Dataset entries:
++++++++++++++++++++

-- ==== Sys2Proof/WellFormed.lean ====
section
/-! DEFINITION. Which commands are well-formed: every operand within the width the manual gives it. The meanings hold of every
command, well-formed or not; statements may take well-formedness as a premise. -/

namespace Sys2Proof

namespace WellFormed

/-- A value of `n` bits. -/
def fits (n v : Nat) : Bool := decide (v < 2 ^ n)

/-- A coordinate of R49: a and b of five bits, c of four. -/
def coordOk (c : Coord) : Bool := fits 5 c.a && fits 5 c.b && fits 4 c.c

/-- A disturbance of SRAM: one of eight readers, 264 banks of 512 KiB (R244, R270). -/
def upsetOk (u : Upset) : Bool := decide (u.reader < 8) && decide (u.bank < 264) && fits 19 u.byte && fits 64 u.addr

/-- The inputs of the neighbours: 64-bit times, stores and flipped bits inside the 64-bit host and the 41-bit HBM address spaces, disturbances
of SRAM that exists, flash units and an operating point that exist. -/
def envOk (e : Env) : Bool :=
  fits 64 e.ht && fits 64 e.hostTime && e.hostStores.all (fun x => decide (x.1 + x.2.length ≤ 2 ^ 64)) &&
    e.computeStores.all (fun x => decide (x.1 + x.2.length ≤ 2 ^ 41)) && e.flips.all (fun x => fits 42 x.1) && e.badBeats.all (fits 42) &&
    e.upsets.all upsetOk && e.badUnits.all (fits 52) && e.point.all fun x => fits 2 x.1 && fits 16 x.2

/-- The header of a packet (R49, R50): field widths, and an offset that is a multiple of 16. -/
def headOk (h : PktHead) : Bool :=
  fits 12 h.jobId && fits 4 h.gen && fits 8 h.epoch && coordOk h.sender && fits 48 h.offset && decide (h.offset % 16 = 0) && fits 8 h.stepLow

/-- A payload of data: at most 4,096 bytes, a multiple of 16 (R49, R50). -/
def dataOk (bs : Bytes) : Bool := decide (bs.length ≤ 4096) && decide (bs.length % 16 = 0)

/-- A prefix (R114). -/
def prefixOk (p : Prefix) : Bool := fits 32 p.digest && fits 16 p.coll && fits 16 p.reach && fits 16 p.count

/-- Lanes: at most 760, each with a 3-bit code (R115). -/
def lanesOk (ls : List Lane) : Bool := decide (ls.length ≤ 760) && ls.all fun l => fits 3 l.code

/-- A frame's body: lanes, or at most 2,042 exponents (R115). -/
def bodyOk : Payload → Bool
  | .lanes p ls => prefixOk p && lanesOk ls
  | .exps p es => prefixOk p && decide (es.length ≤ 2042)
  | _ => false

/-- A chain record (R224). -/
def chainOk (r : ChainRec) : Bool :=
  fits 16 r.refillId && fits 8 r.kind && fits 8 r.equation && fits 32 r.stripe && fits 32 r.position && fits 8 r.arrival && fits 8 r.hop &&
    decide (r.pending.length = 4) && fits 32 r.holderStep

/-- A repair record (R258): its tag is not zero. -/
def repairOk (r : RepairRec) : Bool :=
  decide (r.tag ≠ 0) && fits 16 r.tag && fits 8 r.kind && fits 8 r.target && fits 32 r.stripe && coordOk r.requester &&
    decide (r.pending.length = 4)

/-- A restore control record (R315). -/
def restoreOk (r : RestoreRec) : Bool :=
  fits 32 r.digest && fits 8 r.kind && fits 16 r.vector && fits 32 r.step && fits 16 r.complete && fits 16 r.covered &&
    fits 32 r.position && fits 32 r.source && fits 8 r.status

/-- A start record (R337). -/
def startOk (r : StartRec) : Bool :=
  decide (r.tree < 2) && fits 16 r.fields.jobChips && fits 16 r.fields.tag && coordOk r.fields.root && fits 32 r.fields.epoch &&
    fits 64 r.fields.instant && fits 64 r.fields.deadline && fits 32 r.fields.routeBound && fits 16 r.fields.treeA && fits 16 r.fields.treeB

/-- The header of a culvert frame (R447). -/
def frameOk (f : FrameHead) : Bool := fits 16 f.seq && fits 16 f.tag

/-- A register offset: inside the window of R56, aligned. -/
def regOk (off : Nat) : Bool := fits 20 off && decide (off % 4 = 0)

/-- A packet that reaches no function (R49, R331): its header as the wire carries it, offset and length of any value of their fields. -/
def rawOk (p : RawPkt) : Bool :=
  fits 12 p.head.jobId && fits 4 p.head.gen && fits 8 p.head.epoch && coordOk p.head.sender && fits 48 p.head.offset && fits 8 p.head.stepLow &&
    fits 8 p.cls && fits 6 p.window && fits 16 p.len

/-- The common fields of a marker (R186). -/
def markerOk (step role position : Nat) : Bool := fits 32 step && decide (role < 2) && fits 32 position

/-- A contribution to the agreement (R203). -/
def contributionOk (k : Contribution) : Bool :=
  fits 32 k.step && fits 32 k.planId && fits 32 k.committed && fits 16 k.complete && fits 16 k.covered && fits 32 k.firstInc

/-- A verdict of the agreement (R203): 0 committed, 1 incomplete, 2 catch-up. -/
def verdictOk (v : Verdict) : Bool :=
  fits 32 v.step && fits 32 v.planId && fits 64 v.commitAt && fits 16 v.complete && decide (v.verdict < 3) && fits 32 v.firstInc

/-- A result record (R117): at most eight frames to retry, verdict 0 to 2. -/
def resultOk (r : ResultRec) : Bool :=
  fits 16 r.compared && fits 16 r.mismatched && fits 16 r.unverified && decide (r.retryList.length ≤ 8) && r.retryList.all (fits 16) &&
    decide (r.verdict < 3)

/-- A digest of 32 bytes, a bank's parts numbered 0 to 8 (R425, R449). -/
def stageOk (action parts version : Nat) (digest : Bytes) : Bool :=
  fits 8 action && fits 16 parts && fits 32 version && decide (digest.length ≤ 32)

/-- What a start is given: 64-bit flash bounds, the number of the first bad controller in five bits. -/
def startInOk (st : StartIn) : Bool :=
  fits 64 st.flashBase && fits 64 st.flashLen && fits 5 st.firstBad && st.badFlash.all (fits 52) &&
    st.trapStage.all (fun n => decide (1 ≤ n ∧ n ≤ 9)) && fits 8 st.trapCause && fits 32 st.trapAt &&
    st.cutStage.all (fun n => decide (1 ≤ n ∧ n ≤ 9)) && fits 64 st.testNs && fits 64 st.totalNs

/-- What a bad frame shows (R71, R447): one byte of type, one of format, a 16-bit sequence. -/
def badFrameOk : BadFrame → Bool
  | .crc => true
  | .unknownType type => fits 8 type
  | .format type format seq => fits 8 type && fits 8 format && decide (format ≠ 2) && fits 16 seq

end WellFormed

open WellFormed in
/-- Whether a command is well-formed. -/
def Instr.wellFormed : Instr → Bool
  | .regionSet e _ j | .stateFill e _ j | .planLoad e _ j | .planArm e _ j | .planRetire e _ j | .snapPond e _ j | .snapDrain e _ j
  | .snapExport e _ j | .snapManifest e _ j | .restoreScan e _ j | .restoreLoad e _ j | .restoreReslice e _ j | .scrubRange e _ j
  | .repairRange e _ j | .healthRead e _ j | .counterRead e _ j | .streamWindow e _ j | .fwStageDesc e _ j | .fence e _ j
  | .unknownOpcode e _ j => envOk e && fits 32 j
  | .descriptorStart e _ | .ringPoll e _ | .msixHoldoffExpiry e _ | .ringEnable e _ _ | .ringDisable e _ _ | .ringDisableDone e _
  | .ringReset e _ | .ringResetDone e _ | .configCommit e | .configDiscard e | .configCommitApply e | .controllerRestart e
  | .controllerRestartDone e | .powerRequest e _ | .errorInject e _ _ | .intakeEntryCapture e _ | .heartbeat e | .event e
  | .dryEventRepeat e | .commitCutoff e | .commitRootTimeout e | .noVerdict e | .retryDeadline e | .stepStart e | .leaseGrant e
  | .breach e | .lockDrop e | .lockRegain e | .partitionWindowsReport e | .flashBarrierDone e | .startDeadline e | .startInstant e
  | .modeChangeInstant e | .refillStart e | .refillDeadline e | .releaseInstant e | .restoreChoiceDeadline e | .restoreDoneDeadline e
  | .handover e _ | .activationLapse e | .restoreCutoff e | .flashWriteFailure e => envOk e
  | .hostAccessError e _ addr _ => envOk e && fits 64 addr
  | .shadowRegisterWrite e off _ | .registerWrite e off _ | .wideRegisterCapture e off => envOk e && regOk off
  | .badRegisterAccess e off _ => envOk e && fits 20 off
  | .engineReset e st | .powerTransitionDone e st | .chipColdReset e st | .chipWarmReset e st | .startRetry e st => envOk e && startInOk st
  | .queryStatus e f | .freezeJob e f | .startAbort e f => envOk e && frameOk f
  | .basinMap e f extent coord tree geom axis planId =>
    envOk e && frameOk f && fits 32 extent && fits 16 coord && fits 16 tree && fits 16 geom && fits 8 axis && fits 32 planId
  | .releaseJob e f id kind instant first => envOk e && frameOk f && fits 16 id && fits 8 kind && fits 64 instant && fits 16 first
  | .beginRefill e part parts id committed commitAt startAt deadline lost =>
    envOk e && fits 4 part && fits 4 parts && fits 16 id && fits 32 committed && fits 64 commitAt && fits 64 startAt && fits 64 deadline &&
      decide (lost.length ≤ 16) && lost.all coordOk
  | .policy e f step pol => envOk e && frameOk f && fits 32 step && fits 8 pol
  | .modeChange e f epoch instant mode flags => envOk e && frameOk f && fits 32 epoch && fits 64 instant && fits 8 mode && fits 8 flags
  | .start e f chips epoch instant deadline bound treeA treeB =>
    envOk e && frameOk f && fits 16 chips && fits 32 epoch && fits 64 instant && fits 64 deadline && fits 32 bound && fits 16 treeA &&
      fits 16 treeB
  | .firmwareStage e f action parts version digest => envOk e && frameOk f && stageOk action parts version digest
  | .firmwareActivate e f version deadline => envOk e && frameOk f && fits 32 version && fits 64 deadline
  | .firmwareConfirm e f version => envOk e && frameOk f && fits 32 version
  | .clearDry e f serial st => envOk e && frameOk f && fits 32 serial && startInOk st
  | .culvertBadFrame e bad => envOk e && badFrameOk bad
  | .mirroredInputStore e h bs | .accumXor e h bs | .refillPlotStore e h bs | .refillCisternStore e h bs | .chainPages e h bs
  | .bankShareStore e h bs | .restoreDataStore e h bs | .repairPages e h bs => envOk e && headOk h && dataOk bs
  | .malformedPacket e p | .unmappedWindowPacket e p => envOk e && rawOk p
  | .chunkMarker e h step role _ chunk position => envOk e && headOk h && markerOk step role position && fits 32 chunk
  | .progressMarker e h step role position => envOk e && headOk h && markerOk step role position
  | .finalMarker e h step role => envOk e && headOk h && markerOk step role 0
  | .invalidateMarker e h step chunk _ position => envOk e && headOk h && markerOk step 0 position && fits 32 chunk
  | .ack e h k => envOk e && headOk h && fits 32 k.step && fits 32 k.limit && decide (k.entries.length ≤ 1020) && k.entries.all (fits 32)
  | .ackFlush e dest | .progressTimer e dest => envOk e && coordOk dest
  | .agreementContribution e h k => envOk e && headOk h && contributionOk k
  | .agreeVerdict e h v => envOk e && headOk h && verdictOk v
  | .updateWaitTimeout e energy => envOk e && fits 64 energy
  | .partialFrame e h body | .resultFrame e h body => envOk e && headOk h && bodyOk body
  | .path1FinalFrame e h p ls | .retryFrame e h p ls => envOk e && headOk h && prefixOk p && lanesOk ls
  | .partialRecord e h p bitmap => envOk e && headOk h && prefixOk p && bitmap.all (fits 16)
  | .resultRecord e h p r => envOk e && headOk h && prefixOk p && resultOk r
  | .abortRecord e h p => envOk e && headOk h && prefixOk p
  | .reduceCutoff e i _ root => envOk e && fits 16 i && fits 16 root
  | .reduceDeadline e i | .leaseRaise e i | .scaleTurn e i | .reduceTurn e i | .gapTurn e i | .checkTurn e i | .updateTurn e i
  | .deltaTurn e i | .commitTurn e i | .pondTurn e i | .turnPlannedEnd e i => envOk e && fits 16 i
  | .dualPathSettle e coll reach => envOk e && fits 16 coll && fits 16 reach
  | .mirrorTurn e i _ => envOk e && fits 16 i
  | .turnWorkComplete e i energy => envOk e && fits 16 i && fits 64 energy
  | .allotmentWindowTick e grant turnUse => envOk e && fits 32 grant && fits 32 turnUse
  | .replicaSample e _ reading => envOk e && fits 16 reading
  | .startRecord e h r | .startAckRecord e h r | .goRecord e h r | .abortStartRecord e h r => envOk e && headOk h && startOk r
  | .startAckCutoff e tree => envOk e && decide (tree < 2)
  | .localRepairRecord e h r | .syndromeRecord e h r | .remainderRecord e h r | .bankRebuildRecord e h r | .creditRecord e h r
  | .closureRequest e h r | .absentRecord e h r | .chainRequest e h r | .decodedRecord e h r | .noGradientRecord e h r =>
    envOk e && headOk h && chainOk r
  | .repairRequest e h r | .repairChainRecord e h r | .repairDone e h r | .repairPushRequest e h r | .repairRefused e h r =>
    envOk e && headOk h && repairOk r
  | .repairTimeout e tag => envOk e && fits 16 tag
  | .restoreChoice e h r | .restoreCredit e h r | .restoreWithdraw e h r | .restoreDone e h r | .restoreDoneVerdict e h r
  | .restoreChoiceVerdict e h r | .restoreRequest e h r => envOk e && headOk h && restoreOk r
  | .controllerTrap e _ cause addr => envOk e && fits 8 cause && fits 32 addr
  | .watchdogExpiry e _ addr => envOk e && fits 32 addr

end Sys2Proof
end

++++++++++++++++++++

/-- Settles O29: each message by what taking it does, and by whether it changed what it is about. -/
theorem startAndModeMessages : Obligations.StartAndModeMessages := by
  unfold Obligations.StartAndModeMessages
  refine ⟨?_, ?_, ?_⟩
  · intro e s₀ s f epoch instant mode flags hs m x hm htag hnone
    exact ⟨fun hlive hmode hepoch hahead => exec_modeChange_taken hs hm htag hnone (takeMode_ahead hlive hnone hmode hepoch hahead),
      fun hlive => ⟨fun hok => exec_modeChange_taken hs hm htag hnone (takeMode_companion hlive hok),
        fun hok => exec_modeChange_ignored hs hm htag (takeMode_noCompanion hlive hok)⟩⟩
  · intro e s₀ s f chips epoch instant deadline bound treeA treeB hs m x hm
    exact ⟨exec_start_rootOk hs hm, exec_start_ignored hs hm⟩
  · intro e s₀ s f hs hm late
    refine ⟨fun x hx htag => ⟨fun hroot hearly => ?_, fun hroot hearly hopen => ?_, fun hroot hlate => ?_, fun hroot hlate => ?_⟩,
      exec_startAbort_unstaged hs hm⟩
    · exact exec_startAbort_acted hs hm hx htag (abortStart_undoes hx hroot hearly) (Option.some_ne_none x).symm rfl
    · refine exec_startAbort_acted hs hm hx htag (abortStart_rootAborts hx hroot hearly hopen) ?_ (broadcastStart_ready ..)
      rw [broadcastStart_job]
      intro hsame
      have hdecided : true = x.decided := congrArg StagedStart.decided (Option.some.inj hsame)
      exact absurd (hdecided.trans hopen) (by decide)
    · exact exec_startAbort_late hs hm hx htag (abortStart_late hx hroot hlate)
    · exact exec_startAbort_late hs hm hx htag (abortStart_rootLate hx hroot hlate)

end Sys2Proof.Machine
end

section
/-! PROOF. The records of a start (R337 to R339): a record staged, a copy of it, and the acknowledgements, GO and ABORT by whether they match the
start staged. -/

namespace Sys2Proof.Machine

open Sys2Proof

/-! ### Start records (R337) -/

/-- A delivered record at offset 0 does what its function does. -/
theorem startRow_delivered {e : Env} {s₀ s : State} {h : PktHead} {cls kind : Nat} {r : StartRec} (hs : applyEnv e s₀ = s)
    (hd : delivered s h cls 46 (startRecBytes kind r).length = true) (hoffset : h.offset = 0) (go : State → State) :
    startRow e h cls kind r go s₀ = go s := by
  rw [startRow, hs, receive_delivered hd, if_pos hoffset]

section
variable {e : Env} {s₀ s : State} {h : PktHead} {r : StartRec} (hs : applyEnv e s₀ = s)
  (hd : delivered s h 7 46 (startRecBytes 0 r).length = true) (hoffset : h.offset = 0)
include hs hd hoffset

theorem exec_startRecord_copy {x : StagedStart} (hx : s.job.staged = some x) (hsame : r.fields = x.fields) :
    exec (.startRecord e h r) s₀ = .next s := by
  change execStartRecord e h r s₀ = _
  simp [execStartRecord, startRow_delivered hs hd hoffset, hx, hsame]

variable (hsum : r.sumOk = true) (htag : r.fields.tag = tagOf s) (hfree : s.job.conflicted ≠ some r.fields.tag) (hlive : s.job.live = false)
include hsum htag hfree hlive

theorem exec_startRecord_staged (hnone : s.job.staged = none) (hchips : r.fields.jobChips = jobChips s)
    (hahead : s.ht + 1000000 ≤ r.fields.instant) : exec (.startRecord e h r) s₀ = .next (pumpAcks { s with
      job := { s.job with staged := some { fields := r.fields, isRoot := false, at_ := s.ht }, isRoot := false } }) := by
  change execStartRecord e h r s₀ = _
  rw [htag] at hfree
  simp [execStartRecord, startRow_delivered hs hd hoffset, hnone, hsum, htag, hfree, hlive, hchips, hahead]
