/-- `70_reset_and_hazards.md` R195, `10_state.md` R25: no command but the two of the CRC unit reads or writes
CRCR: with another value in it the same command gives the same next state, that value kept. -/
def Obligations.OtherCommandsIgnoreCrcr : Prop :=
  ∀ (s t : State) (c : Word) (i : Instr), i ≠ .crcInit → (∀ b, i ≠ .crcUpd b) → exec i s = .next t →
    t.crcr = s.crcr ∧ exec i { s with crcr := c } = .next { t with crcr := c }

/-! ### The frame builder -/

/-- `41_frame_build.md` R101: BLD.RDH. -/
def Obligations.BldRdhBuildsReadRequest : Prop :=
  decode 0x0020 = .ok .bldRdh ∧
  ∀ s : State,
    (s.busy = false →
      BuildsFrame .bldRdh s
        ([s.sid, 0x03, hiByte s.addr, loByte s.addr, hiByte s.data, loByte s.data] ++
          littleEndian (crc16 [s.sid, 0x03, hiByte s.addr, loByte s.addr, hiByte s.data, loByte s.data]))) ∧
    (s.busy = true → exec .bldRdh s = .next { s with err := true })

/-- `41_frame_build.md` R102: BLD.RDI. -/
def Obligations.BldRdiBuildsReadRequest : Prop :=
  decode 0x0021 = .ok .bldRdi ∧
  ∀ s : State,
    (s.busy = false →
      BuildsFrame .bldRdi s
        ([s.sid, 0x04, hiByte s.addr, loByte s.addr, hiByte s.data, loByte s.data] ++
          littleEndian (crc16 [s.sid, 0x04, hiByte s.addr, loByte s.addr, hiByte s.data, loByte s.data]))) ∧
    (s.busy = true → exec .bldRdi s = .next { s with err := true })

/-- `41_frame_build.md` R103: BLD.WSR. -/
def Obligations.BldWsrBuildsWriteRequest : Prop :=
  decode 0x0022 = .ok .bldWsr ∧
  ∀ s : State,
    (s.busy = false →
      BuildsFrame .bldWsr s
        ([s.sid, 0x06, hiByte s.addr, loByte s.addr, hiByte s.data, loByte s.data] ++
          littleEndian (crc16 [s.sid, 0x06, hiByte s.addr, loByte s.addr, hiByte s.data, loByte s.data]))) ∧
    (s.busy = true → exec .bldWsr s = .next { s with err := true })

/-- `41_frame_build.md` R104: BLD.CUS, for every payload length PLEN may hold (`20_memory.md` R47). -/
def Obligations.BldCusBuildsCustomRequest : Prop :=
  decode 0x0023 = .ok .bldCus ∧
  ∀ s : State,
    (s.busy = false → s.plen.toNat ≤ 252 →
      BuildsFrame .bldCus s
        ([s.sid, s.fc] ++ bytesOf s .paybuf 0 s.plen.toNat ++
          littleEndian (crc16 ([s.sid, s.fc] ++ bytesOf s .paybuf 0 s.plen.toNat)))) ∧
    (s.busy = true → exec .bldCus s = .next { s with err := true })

++++++++++++++++++++

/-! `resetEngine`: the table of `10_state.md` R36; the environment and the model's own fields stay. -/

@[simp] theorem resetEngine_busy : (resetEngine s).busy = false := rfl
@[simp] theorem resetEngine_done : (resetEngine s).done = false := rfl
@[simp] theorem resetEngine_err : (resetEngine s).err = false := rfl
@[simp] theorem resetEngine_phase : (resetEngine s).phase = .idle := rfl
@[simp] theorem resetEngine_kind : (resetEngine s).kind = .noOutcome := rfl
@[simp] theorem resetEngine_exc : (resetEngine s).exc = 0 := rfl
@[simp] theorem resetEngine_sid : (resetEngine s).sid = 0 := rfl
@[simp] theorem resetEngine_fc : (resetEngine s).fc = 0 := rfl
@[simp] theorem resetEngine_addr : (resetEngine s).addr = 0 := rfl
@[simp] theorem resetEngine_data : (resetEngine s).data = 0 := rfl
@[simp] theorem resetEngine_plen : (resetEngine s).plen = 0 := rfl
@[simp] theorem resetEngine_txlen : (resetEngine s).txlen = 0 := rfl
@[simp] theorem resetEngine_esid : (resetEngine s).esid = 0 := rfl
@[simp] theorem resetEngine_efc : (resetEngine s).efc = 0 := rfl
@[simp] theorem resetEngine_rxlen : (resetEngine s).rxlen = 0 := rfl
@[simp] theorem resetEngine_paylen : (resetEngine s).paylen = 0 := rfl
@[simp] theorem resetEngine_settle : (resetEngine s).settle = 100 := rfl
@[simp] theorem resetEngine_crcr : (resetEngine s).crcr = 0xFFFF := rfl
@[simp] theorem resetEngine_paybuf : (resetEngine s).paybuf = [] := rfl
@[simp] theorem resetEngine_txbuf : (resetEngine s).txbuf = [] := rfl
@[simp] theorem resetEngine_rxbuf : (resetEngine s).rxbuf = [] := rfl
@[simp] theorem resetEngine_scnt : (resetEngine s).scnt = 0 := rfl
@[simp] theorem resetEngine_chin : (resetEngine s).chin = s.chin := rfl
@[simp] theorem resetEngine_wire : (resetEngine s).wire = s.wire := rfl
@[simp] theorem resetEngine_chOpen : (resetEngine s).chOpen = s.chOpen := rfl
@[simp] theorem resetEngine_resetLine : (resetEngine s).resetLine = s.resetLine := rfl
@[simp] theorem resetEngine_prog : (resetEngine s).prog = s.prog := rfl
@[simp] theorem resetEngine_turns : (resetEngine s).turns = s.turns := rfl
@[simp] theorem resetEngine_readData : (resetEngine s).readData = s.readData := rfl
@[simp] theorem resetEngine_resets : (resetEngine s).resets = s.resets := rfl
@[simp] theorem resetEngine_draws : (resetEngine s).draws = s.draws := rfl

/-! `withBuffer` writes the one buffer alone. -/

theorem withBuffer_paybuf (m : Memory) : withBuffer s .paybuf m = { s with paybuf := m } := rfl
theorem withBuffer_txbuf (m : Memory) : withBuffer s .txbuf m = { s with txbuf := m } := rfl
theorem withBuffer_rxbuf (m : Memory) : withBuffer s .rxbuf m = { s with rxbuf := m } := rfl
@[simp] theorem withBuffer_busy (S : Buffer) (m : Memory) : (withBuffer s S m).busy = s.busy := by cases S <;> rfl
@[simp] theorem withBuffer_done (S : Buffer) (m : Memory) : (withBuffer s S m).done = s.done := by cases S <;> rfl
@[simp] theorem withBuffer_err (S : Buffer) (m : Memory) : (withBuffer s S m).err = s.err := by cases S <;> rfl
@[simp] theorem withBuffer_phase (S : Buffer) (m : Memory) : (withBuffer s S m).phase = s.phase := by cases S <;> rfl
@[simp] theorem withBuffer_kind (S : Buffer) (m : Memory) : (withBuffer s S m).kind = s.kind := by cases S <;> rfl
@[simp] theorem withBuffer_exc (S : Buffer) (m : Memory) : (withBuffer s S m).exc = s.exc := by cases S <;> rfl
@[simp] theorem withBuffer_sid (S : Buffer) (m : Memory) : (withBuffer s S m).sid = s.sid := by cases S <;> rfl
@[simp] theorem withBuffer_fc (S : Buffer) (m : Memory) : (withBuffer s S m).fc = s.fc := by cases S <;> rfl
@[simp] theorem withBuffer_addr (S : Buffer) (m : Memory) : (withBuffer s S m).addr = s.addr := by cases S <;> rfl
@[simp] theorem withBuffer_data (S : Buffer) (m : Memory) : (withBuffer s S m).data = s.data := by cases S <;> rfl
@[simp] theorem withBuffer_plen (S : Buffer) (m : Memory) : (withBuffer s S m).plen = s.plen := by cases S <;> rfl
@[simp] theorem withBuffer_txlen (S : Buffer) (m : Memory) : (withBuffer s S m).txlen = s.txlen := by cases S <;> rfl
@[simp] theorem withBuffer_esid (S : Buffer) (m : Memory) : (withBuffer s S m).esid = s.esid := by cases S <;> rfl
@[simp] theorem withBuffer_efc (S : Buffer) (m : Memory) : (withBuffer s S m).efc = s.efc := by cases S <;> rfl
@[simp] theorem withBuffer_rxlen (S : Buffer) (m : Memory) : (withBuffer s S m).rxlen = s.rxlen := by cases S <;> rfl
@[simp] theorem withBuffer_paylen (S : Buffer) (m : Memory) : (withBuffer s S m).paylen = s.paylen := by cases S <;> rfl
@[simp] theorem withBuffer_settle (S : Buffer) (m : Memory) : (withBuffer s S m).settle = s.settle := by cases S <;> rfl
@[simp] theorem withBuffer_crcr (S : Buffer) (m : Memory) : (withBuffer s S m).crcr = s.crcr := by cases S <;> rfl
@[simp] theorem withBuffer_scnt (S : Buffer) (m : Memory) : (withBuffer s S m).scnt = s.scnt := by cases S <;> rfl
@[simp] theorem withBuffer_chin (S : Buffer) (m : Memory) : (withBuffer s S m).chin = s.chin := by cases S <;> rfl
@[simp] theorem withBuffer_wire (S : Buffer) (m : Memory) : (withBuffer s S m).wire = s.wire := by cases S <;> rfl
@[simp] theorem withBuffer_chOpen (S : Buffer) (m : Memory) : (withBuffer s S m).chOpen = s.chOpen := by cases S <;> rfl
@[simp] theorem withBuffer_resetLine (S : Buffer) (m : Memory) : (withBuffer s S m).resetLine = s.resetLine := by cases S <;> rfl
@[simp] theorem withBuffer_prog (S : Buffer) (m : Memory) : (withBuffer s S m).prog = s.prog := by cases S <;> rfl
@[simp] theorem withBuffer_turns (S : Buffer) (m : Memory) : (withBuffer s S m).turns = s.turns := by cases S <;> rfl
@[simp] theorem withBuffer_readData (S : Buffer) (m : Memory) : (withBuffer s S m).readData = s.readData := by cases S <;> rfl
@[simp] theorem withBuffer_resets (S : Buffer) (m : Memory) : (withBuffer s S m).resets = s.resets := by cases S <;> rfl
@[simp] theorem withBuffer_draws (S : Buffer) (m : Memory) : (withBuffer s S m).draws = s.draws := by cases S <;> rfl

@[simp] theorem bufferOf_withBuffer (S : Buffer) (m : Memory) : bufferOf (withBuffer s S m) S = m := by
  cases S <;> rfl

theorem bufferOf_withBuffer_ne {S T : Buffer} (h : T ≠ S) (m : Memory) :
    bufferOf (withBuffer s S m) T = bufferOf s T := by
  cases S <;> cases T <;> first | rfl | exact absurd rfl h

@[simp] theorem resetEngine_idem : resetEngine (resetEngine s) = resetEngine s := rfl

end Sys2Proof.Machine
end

++++++++++++++++++++

[Required action]: Please transcribe exactly the lines above from the line that has "-- ==== Sys2Proof/WellFormed.lean" up to and including the line that has "e.computeStores.all (fun x"; no other line belongs in the answer.

[Reply to the task]:
-- ==== Sys2Proof/WellFormed.lean ====
section
/-! DEFINITION. Which commands are well-formed: every operand within the width the manual gives it. The meanings hold of every
command, well-formed or not; statements may take well-formedness as a premise. -/

namespace Sys2Proof

namespace WellFormed

/-- A value of `n` bits. -/
def fits (n v : Nat) : Bool := decide (v < 2 ^ n)

/-- A coordinate of R49: a and b of five bits, c of four. -/
def coordOk (c : Coord) : Bool := fits 5 c.a && fits 5 c.b && fits 4 c.c

/-- A disturbance of SRAM: one of eight readers, 264 banks of 512 KiB (R244, R270). -/
def upsetOk (u : Upset) : Bool := decide (u.reader < 8) && decide (u.bank < 264) && fits 19 u.byte && fits 64 u.addr

/-- The inputs of the neighbours: 64-bit times, stores and flipped bits inside the 64-bit host and the 41-bit HBM address spaces, disturbances
of SRAM that exists, flash units and an operating point that exist. -/
def envOk (e : Env) : Bool :=
  fits 64 e.ht && fits 64 e.hostTime && e.hostStores.all (fun x => decide (x.1 + x.2.length ≤ 2 ^ 64)) &&
    e.computeStores.all (fun x => decide (x.1 + x.2.length ≤ 2 ^ 41)) && e.flips.all (fun x => fits 42 x.1) && e.badBeats.all (fits 42) &&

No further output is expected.